What to work on:
Where the records below show the word "stxZpy" in a line, please copy that line.

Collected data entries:
● ● ●

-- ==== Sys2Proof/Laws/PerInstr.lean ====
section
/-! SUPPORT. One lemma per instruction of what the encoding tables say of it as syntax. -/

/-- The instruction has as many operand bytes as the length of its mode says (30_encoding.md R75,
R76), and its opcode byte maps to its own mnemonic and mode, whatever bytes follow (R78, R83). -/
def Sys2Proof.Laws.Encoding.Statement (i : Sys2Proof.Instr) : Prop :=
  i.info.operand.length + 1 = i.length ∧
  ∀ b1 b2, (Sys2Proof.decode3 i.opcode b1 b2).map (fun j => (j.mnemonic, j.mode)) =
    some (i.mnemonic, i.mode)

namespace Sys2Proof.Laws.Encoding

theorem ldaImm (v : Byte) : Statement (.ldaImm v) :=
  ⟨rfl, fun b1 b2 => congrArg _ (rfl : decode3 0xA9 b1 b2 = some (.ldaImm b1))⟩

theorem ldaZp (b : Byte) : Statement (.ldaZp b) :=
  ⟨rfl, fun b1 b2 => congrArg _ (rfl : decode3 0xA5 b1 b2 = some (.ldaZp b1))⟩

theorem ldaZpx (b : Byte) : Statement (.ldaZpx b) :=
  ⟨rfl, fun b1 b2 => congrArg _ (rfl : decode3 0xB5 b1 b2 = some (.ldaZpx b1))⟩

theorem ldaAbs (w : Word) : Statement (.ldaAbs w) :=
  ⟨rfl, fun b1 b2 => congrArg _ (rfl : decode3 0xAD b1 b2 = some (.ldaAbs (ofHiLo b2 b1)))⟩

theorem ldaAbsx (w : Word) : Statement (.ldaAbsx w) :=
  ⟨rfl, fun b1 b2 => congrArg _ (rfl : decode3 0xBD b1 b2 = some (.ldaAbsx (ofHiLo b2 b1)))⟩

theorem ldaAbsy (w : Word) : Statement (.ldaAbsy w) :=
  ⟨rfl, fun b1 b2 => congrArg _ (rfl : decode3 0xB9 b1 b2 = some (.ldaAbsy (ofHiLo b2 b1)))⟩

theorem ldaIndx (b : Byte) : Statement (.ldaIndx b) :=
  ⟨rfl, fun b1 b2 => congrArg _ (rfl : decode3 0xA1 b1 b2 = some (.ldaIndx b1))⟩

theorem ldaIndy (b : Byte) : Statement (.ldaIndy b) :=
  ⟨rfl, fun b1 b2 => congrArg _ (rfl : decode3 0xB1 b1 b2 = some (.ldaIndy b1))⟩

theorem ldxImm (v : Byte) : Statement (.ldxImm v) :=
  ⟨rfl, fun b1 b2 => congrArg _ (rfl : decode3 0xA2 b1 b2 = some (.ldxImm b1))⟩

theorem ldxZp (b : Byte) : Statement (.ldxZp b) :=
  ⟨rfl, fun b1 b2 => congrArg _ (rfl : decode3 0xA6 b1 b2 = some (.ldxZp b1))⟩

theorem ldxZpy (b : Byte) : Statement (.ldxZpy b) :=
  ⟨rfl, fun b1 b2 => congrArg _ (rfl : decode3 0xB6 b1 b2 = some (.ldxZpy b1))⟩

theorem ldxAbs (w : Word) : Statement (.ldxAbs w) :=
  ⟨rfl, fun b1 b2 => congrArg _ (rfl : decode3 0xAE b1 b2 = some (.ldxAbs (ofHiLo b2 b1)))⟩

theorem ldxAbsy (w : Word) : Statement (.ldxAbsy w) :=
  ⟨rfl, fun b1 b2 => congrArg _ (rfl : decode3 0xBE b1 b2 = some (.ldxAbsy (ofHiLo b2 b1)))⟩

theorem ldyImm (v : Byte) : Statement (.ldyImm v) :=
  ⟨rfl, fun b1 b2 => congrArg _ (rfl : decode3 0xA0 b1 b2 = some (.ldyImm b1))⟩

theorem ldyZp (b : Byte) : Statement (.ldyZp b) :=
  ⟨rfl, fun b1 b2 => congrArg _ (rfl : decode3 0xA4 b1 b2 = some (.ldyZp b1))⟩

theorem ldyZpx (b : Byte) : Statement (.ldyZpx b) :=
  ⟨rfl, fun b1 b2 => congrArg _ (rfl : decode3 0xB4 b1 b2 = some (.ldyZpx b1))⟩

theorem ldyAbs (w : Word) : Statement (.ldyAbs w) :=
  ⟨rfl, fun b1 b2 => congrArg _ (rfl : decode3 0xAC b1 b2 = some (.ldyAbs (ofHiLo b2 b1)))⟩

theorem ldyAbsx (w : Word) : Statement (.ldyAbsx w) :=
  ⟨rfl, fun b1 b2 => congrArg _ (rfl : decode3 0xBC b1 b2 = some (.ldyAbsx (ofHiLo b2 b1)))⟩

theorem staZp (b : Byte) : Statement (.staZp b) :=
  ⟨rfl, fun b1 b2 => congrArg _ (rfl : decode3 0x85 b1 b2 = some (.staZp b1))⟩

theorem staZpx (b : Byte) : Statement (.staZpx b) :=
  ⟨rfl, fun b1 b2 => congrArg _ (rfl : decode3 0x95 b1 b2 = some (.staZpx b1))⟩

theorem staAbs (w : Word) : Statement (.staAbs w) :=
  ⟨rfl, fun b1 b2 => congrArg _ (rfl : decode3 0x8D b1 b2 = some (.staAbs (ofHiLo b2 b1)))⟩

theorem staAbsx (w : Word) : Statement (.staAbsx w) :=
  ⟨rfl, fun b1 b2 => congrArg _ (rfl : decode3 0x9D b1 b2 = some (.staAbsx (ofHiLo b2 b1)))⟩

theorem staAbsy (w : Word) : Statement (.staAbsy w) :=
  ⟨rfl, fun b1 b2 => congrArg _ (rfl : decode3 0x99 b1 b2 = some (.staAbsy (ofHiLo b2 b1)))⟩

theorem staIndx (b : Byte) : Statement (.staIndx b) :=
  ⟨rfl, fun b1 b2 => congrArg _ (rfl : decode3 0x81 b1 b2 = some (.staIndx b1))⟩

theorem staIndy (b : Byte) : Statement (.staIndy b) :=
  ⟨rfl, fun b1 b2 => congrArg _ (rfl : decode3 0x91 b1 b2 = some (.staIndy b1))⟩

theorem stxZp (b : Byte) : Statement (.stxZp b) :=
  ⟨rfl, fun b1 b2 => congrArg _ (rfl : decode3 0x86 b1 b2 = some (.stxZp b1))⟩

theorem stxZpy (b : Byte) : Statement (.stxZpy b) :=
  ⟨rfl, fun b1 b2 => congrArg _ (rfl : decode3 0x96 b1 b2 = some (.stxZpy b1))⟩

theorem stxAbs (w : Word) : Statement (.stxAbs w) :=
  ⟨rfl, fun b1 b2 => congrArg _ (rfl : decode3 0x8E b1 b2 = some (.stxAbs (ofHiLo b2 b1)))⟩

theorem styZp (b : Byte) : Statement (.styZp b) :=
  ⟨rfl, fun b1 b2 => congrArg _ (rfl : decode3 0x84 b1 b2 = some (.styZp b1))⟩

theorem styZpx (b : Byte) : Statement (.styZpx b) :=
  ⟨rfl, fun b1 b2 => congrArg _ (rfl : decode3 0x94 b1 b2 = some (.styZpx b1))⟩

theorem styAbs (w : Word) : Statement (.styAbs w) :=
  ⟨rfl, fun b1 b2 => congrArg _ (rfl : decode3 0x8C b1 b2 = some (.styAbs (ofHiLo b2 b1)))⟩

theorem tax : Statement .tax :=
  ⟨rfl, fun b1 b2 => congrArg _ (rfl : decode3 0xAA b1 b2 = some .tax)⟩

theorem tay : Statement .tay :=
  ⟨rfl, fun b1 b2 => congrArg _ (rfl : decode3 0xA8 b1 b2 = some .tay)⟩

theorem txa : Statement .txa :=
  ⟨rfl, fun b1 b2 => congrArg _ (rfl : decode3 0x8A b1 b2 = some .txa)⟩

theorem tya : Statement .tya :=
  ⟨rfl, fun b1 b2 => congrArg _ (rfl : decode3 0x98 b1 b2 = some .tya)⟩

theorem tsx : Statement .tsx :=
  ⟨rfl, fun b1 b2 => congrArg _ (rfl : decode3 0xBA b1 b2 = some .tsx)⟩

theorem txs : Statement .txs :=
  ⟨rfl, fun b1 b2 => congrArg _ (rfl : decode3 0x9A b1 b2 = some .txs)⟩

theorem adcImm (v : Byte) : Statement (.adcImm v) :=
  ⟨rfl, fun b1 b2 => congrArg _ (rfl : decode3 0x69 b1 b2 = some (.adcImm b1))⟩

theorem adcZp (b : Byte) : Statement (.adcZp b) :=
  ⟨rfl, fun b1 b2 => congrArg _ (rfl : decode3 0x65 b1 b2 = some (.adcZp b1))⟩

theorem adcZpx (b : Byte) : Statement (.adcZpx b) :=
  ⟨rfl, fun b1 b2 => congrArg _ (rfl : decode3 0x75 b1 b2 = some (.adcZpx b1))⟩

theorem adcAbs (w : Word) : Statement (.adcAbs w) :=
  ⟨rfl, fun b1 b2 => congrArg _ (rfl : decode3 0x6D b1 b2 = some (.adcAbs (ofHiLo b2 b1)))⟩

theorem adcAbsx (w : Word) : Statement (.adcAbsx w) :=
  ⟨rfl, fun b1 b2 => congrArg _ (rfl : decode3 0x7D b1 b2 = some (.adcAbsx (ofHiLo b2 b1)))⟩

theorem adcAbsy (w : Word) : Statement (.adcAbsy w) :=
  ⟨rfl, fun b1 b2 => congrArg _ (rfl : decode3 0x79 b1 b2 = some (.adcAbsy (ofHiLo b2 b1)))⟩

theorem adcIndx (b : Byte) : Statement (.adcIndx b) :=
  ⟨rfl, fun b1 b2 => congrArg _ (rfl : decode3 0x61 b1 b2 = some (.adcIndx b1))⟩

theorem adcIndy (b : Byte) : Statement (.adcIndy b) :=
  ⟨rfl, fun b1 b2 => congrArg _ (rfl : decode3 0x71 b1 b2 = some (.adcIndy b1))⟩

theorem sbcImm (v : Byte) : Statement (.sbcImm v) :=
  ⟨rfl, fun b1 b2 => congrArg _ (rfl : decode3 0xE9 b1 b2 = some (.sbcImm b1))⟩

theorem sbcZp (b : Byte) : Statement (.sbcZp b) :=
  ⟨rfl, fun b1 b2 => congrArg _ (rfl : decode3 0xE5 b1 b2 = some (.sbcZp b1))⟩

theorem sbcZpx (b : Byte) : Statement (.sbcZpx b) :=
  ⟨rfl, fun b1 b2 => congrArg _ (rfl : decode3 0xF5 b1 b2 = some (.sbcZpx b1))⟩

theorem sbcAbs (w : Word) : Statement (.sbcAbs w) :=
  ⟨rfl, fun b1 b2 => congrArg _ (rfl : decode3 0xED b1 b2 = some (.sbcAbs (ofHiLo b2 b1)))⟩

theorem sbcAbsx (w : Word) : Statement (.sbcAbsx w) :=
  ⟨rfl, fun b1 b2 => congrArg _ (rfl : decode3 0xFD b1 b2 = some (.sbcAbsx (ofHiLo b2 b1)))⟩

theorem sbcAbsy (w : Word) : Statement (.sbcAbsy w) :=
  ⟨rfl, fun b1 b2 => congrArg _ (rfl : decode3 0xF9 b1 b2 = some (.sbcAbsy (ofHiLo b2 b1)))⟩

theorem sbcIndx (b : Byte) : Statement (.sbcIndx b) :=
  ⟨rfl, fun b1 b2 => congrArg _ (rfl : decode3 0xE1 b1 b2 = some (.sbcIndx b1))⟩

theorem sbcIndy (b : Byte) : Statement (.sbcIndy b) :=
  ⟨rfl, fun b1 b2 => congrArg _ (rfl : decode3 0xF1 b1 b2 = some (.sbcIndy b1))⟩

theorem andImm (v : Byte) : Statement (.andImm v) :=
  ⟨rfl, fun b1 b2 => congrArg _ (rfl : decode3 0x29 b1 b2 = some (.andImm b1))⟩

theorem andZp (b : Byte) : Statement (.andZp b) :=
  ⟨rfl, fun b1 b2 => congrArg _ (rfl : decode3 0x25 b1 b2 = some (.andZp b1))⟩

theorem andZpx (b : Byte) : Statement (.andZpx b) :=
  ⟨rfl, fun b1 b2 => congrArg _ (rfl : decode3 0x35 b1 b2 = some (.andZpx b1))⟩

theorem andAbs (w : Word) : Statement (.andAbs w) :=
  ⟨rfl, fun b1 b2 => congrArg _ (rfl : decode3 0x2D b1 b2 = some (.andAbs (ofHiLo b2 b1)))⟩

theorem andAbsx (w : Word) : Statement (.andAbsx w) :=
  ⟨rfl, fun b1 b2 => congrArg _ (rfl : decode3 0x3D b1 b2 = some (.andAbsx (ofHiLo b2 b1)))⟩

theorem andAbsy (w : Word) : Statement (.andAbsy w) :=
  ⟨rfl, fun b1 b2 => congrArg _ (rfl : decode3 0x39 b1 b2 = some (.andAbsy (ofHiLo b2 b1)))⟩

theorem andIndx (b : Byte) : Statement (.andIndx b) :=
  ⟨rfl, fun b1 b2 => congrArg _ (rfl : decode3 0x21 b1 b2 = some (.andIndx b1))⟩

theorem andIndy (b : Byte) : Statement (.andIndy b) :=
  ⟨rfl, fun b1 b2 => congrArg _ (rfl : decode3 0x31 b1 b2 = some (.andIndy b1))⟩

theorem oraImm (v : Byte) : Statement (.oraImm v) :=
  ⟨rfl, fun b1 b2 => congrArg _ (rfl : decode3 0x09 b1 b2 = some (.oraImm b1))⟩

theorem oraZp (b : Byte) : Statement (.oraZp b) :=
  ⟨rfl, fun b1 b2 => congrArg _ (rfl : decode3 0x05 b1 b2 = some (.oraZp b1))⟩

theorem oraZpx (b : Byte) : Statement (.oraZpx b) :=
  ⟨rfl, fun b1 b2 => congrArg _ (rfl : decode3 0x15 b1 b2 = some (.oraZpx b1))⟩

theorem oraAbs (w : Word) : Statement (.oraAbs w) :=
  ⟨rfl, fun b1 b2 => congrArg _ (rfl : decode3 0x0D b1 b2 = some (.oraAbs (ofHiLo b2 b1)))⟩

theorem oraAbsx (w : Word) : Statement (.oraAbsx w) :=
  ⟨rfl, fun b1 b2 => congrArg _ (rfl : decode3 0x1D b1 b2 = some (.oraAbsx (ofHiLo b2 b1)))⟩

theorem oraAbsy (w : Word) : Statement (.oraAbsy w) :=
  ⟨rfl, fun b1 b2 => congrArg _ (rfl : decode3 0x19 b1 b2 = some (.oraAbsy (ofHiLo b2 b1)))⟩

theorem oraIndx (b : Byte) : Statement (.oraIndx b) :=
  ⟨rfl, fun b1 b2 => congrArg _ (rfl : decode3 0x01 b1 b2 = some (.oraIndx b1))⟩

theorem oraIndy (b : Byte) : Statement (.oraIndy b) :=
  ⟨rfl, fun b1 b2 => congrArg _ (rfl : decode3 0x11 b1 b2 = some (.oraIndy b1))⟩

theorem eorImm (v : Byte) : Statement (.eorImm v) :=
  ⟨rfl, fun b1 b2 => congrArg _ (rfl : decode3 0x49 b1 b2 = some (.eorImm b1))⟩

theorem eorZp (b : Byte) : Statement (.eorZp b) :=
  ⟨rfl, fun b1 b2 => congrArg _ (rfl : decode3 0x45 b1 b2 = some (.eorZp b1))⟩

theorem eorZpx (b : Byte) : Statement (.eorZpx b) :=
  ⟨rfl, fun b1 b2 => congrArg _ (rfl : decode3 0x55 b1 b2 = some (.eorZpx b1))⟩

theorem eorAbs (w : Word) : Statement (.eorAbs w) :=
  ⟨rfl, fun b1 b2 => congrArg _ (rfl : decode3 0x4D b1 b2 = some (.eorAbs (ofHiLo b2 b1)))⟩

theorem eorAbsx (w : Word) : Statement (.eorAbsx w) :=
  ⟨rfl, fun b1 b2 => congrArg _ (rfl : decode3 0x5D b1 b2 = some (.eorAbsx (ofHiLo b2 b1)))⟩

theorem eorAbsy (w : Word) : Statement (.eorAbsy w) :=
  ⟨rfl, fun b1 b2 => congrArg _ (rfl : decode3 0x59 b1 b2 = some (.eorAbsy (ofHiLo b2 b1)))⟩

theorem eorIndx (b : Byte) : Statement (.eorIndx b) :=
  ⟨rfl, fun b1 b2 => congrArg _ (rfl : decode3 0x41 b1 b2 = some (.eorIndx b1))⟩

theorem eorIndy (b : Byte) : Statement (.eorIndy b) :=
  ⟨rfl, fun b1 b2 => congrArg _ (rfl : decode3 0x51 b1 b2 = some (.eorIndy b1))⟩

● ● ●

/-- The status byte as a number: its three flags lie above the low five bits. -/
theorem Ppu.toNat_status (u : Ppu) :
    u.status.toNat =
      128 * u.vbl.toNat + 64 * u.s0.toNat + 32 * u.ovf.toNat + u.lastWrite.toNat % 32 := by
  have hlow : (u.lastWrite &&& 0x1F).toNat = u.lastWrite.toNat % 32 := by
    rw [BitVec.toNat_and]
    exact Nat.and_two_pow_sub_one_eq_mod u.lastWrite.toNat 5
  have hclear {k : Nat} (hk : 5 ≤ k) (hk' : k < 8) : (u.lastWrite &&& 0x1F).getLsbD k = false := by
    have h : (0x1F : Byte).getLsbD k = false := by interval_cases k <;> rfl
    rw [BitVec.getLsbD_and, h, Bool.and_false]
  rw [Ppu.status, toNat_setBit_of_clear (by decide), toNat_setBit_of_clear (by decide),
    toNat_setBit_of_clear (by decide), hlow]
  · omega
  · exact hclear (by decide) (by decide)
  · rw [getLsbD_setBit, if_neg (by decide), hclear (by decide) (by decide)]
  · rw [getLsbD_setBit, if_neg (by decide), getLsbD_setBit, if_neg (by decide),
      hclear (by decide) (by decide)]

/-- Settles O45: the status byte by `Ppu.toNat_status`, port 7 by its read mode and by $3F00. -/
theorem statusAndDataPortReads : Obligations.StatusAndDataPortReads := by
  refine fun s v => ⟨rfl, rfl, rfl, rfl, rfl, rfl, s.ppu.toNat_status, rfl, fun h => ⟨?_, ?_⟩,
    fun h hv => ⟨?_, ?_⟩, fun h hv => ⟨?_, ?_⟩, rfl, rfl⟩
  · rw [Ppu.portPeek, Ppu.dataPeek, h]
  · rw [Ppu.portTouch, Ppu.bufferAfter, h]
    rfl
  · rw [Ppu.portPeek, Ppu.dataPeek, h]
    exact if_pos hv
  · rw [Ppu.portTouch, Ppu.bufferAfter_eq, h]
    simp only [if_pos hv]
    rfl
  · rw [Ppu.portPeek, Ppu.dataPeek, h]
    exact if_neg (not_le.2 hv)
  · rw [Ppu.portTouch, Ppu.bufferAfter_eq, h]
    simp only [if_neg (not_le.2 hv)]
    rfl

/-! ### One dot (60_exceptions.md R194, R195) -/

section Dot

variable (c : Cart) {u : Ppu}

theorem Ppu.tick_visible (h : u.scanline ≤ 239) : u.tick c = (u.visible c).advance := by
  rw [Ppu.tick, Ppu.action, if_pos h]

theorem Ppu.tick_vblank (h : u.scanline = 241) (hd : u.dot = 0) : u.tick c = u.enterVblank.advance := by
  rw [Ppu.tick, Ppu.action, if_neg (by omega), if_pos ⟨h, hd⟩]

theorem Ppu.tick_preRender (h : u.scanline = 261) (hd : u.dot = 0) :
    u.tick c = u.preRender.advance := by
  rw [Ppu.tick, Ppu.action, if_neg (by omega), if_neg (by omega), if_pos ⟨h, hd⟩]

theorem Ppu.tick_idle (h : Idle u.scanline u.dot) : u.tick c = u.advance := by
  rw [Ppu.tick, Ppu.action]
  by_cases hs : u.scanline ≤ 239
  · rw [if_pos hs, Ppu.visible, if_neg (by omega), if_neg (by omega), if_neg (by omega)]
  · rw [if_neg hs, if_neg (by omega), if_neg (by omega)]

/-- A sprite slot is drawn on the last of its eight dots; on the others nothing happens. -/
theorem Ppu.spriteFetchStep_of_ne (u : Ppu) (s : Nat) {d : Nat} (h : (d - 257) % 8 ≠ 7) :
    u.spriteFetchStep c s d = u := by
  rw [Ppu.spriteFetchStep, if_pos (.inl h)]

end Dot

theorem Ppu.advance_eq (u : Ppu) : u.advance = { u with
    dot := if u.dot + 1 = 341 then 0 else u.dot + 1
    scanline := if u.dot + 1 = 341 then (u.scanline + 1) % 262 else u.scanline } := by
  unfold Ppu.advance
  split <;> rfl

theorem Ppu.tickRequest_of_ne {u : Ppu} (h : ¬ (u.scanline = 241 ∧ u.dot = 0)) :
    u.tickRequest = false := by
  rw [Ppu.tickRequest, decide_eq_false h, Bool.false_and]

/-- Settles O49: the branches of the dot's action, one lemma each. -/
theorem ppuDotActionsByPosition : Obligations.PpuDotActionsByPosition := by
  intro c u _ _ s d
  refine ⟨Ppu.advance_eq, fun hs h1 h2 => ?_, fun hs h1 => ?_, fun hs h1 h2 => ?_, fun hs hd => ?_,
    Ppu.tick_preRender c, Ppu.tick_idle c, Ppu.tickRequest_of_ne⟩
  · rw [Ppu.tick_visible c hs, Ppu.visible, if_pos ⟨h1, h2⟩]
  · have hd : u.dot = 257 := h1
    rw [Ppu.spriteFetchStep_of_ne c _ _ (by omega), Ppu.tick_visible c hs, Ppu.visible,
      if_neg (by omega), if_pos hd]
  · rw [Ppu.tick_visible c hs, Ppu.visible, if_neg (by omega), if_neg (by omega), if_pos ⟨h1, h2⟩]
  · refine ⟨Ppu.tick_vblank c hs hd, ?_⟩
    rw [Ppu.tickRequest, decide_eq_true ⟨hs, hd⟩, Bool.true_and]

● ● ●

Exercise solution:
theorem stxZpy (b : Byte) : Statement (.stxZpy b) :=
  ⟨rfl, fun b1 b2 => congrArg _ (rfl : decode3 0x96 b1 b2 = some (.stxZpy b1))⟩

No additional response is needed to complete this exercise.